Another one of the key challenges faced by universities is one of resource, or rather lack of resource. Universities often have aggressive student recruitment targets, but limited resources to make that happen. This is where Studee and similar services can help.

Universities often seem to lack the technology and resources to truly understand which marketing channels are driving students and which are cost-effective. Many also manage multiple education agencies, making marketing alone a significant challenge. A lack of resource can also impact the speed with which universities are able to respond to student enquiries, resulting in the loss of potential enrollers or at the very least frustrated students.

Is it the job of a modern CEO and entrepreneur to be as ‘green’ as possible?

It’s nearly always possible to change processes and consumption to further reduce a company’s environmental impact, but there comes a point when doing so starts to have a dramatic impact on the business. To give you an example; my business partner and I feel it’s important that at least one of us visits the team in Ecuador at least every six months or so.

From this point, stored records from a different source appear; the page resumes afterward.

/-- Write plaintext under a byte mask. -/
def State.writeData (s : State) (line part : Nat) (mask : Mask) (data : Line) : State × WrRes :=
  s.writeLine line (mask = fullMask) part fun old => rsEncode (s.encrypt line (merge old data mask))

/-- Write the poison marker (R246). -/
def State.writePoison (s : State) (line : Nat) : State := (s.writeLine line true 0 fun _ => poisonMarker).1

/-- The line holds the poison marker. -/
def State.isPoisoned (s : State) (line : Nat) : Bool :=
  match s.chanOf (offOfLine line) with
  | some (c, l) => isPoison (s.stored c l)
  | none => false

/-- What the home finds of a line's poison: the writes it has sent to the channel come first (R228, R251). -/
def State.poisonSeen (s : State) (line : Nat) : Bool :=
  match (s.dram.queue.filter fun q => q.wr && q.line = line && (q.poison || q.full)).getLast? with
  | some q => q.poison
  | none => s.isPoisoned line

/-- A home sends a write to its channel that no transaction waits for: a write-back, a Service Core's write, or the poison marker. It waits for the scheduler and
for page locks like any other access (R251, R258); a failed channel takes none (R266). -/
def State.queueWrite (s : State) (line part : Nat) (data : Line) (mask : Mask) (poison : Bool) : State :=
  match s.chanOf (offOfLine line) with
  | none => s
  | some (c, _) =>
    if s.chanGone c then s
    else s.onDram fun d => { d with queue := d.queue ++ [{ (default : ChanReq) with
      ch := c, line := line, wr := true, full := decide (mask = fullMask), poison := poison, data := data, mask := mask, part := part,
      hub := hubOfChan c, slot := none }] }

/-- The channel of a line has failed (R266) or the line is unbacked. -/
def State.chanDead (s : State) (line : Nat) : Bool :=
  match s.chanOf (offOfLine line) with
  | some (c, _) => s.chanGone c
  | none => true

end Sys2Proof.Machine
end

This is not essential as we use Google Hangouts daily, but (in our opinion) it’s simply not possible to maintain the same relationships and get under the skin of a team without meeting in person and being physically present on occasion. The cost is the environmental impact of a return flight to Ecuador.

If by this question you are asking whether it’s the CEO/entrepreneur’s ultimate responsibility to ensure the company acts in an environmentally responsible manner, then yes, absolutely.

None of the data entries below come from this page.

/-- A die of this package holds a line of another package: its proxy entry names it. An entry that needs a way waits while the victim is
recalled, or while all 16 are BUSY (R208, R210). -/
def State.proxyNote (s : State) (line d : Nat) (c : Coh) : State :=
  let h := s.proxyHub line
  let put (w : Nat) (s : State) : State := s.dirAlloc h line w (s.proxyEnt h d c { (default : DirEnt) with valid := true, proxy := true })
  let later (s : State) : State := s.onHome fun q => { q with proxyWait := q.proxyWait ++ [(line, d, c)] }
  match s.dirWay h line with
  | some _ => s.dirUpd h line (s.proxyEnt h d c)
  | none =>
    if s.home.proxyWait.any fun e => e.1 = line then later s
    else match s.dirVictim h line, s.freeSlot h with
      | some (w, v), slot =>
        if !v.valid then put w s
        else match (if v.proxy then some 0 else slot) with
          | some n => (later s).recallVictim h n (dirLine (dirSet line) v.tag) v none
          | none => later s
      | none, _ => later s

/-- Note again the lines whose proxy entries waited at hub h, in order; one that its die no longer holds needs none. -/
def State.proxyAgain (s : State) (h : Nat) : State :=
  let mine (e : Nat × Nat × Coh) : Bool := s.proxyHub e.1 = h
  let l := s.home.proxyWait.filter mine
  let s := s.onHome fun q => { q with proxyWait := q.proxyWait.filter fun e => !mine e }
  each l (fun s e => if (s.dcFind e.2.1 e.1).isSome then s.proxyNote e.1 e.2.1 e.2.2 else s) s

/-- Take again the requests a home holds, in their order, after a transaction has closed. -/
def State.takeQueued (s : State) (h : Nat) : State :=
  let l := s.home.lineq.filter fun e => e.1 = h
  let s := s.onHome fun q => { q with lineq := q.lineq.filter fun e => e.1 != h }
  let s := each l (fun s e => s.takeReq h e.2.1) (s.proxyAgain h)
  each (s.txnsOf h) (fun s t =>
    match s.txnAt h t.slot with
    | some t => if t.ordered then s.runTxn t else s
    | none => s) s

/-- Carry transaction t on and, when it has closed, take the waiting requests. -/
def State.advance (s : State) (t : Txn) : State :=
  let n := s.home.txns.length
  let s := s.runTxn t
  if s.home.txns.length < n then s.takeQueued t.hub else s

/-- Step 3 of R32 at the home: a request for an address that this package's DRAM does not back, with the record of R33. -/
def State.unbacked (s : State) (h : Nat) (m : CMsg) : State :=
  (s.record E.PA_UNMAPPED 2 h [m.part] (some (m.line * 64))).reply h m .busErr 2

/-- A request arrives at hub h. What a fenced die or lost package sends is discarded (R231); one for a line in the other half goes on to
that hub. While the home's input arbiter serves another source, it waits there (R202, R213). -/
def State.homeReq (s : State) (h : Nat) (m : CMsg) : State :=
  if s.cutOff h m.src || pkgOfLine m.line != s.pkg then s.take (.coh m)
  else if !s.homedAt h m.line then
    let s := s.take (.coh m)
    match s.otherHome h m with
    | some m => s.send (.coh m)
    | none => s.unbacked h m
  else match s.arbPass (62 + h) (s.srcPort h m) with
  | none => s
  | some s =>
    let s := s.take (.coh m)
    let n := s.home.txns.length
    let s := s.takeReq h m
    if s.home.txns.length < n then s.takeQueued h else s

/-- The home opens a request of its own: a recall, a clear, a resolution. -/
def State.homeOwn (s : State) (h : Nat) (op : COp) (line : Nat) (data : Line) : State :=
  let m : CMsg := { (default : CMsg) with op := op, line := line, src := s.hubUnit h, dst := s.hubUnit h, txn := noSlot,
                                          mask := fullMask, data := data }
  s.takeReq h m

/-! ## Answers to snoops -/

/-- A response of one unit to a transaction: what it forwarded, whether it keeps a copy, data written back (R212). The snoop is sent on to a
requester that SNP_RSP_PASSED names where that one's request was open before this one (step 3 of R225); a note that has been overtaken says no
more than SNP_RSP_I. -/
def State.snoopAnswer (s : State) (h : Nat) (m : CMsg) : State :=
  match s.txnAt h m.txn with
  | none => match m.op with
    | .snpData => if s.homedAt h m.line then s.queueWrite m.line (s.lineOwner m.line) m.data fullMask false else s
    | _ => s
  | some t =>
    let u := s.holderOf h m.src
    if t.req.line != m.line || !t.waits.contains u then s
    else if m.op = .snpRspPassed && t.olders.contains m.fwd then
      let tgt := s.holderOf h m.fwd
      let fwd := if isGrant t.req.op then t.req.src else noUnit
      (s.setTxn { t with waits := t.waits.erase u ++ [tgt] }).sendSnoop h (orderOp t.req.op) m.line tgt t.slot t.req.part fwd
        t.req.txn t.req.rsv (some m.fwd.unit)
    else
      let keeps := m.op = .snpRspS || m.mask.getLsbD 0
      let t := { t with
        waits := t.waits.erase u
        fwdClean := t.fwdClean || m.op = .snpRspFwdClean
        fwdDirty := t.fwdDirty || m.op = .snpRspFwdDirty
        fwdBy := if m.op = .snpRspFwdDirty then some u else t.fwdBy
        fwdKept := t.fwdKept || (m.op = .snpRspFwdDirty && m.mask.getLsbD 1)
        failed := t.failed || (m.op = .snpRspI && m.aop.code != 0)
        dirty := if m.op = .snpData then some m.data else t.dirty
        sharers := if keeps then addOnce t.sharers u else t.sharers }
      (s.setTxn t).advance t

/-- COMP_ACK closes the transaction (R213). -/
def State.compAckAt (s : State) (h : Nat) (m : CMsg) : State :=
  match s.home.txns.find? fun t => t.hub = h && t.ackDue && t.req.src = m.src && t.req.txn = m.txn && t.req.line = m.line with
  | some t => (s.endTxn t).takeQueued h
  | none => s

/-- A memory access of a transaction has come back: the line, or none where the request must fail. -/
def State.memBack (s : State) (h slot : Nat) (wr : Bool) (res : Option Line) : State :=
  match s.txnAt h slot with
  | none => s
  | some t =>
    let t := match wr, res with
      | _, none => { t with needMem := false, wrMem := false, failed := true }
      | true, some _ => { t with wrMem := false }
      | false, some x => { t with needMem := false, memLine := some x }
    (s.setTxn t).advance t

/-! ## Proxy hubs (R208) -/

/-- How much an answer says, for the one answer of a package. -/
def rspRank : COp → Nat
  | .snpRspFwdDirty => 5
  | .snpRspFwdClean => 4
  | .snpData => 3
  | .snpRspPassed => 2
  | .snpRspS => 1
  | _ => 0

We’ve looked carefully at how we can make a positive environmental impact within our industry over and above minimising our own operational impact. This is why we launched a new initiative “Trees for Degrees” earlier this year. We plant trees in order to compensate for the CO2 impact of the flights taken by all the students we enrol through our service.

You have set this company up with your best friend – Simon Andrews – what are the positives and negatives of this kind of business relationship?

I’ve heard mixed stories about the ups and downs of running a business with a good friend, so it was a bit of a leap of faith for both of us, since we were both “lone CEOs” previously. Without a shadow of a doubt, the key benefit is having an immediate sounding board available for any idea as well as having two of you constantly thinking about the business and how we can make improvements, capitalise on opportunities etc. As the saying goes, “two heads are better than one”. An unforeseen benefit for me is having someone on hand when I go on holiday!

I think one of the main risks of going into business with a friend is the consequences of something serious going wrong in the business resulting in an impact on the friendship. I’ve read about this happening on many occasions and it always saddens me to think business decisions have destroyed a close friendship, which is one of the most valuable things we have in life. The answer is a cliche – you need to be open and honest with each other at all times – say if you’re pissed off, say if you disagree, say if you’re super impressed. Equally, you both need to be able to have balanced, constructive conversations without taking criticism personally.

What are your future plans as an entrepreneur?

My entire (business) focus is on Studee. We aim to make Studee the number one choice for universities to turn to when they’re looking to recruit international students. I truly believe you can build a monumental business with the right team and the right business model. So I guess one of my aspirations is “not to grow”. What I really mean by this is that I believe Studee can become number one in our sector, but without the need to grow the team proportionally.